▶ [Required work]: Using the listing below, set down each line from the line containing "State).cad.capUnmet = true ∧" through the line containing "State).govEn = true ∧", both ends included, exactly and with nothing added.

▶ [Task inputs]:
↓↓↓
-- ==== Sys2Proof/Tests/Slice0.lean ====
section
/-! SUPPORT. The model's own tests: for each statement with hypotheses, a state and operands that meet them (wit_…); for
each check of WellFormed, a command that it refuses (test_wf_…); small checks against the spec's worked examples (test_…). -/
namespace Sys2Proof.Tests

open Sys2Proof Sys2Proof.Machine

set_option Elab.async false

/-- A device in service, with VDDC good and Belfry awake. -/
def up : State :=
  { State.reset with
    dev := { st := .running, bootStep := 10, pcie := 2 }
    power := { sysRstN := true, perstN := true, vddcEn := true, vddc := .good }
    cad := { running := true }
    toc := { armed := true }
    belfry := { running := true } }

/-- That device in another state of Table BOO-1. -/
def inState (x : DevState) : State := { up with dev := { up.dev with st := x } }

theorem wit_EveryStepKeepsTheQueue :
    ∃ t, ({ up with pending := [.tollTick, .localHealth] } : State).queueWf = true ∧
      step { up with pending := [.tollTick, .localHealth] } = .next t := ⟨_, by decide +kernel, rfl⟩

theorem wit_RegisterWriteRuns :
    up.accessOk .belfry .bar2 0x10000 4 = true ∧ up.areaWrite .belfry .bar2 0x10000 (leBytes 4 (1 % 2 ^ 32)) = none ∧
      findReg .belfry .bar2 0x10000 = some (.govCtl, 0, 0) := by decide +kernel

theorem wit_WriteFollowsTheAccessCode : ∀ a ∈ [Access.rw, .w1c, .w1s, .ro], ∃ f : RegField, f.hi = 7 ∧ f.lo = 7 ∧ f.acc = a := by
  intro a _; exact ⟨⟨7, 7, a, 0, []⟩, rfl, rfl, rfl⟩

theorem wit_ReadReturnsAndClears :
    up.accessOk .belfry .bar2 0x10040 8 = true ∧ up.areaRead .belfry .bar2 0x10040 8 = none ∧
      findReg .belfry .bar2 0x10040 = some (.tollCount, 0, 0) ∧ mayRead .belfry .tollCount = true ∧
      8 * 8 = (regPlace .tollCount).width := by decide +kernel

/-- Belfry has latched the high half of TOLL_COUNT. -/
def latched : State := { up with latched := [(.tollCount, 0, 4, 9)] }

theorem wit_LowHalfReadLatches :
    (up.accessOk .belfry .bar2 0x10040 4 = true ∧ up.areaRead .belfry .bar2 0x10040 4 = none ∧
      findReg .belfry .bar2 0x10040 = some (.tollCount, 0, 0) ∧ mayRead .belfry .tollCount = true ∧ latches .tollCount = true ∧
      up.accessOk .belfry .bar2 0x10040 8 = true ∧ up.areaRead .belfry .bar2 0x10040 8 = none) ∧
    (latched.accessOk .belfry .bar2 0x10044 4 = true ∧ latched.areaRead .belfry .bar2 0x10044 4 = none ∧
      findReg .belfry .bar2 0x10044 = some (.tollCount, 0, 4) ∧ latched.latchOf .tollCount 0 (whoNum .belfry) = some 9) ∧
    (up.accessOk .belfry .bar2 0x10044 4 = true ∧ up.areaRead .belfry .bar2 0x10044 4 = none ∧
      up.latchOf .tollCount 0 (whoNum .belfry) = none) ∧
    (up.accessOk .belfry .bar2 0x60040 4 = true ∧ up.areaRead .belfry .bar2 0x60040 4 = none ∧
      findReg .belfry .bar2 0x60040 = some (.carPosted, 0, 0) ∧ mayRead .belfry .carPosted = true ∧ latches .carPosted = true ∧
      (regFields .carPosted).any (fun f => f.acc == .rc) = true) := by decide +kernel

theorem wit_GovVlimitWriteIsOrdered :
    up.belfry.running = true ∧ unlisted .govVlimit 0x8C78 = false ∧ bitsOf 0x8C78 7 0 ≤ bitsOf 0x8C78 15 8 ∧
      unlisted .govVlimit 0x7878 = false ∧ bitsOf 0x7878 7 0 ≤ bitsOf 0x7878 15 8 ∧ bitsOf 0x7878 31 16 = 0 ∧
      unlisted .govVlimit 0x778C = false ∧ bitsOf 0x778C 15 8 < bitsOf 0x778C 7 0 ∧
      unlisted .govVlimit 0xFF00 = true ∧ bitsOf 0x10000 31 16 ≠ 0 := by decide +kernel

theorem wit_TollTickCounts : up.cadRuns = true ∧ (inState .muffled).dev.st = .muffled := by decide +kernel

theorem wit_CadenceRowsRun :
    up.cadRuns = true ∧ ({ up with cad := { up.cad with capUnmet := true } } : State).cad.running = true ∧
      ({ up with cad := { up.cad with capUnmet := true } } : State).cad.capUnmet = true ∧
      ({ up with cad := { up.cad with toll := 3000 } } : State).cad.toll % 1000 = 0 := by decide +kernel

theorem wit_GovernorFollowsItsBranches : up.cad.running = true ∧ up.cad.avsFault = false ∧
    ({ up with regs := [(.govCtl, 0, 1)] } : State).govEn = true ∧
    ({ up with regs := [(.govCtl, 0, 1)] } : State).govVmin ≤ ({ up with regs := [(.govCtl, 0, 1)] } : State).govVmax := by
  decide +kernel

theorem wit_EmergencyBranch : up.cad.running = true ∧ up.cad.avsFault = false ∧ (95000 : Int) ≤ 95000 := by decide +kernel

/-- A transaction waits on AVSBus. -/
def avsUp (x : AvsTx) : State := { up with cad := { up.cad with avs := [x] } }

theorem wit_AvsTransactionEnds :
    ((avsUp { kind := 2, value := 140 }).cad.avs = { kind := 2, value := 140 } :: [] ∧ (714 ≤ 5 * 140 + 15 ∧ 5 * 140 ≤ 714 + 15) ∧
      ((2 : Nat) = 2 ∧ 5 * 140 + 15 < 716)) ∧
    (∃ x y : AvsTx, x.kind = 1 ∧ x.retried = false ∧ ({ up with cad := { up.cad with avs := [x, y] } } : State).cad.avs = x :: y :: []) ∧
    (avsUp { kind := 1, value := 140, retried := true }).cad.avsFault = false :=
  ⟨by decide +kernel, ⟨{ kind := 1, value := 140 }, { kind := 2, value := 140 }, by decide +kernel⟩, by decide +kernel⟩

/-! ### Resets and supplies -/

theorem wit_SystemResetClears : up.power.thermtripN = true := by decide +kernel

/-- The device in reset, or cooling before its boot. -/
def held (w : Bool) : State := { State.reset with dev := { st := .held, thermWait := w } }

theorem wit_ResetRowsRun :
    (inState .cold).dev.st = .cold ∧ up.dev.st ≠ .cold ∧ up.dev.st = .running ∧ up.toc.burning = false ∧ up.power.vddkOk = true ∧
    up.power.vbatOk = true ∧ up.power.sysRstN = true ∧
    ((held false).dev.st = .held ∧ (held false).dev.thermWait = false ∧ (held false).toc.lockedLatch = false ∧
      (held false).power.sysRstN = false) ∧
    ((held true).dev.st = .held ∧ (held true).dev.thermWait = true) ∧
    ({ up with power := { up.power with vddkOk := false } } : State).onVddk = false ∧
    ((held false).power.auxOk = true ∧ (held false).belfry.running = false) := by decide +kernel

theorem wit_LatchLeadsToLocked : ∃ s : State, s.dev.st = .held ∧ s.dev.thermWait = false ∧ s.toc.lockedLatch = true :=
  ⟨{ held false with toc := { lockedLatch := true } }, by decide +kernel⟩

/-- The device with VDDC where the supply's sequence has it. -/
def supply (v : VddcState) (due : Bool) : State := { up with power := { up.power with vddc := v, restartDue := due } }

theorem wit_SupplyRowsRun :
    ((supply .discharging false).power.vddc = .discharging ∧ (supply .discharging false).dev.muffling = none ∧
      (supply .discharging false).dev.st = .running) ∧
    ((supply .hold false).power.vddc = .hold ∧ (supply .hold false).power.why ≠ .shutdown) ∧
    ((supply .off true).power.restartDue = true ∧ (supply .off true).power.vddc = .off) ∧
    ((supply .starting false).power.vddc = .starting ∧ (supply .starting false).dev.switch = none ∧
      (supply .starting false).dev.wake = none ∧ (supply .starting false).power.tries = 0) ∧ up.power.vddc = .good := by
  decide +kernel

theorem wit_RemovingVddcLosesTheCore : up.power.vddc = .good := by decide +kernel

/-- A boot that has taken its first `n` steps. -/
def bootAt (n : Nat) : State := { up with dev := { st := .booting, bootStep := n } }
↑↑↑
▶ [Solution for this exercise]:
      ({ up with cad := { up.cad with capUnmet := true } } : State).cad.capUnmet = true ∧
      ({ up with cad := { up.cad with toll := 3000 } } : State).cad.toll % 1000 = 0 := by decide +kernel

theorem wit_GovernorFollowsItsBranches : up.cad.running = true ∧ up.cad.avsFault = false ∧
    ({ up with regs := [(.govCtl, 0, 1)] } : State).govEn = true ∧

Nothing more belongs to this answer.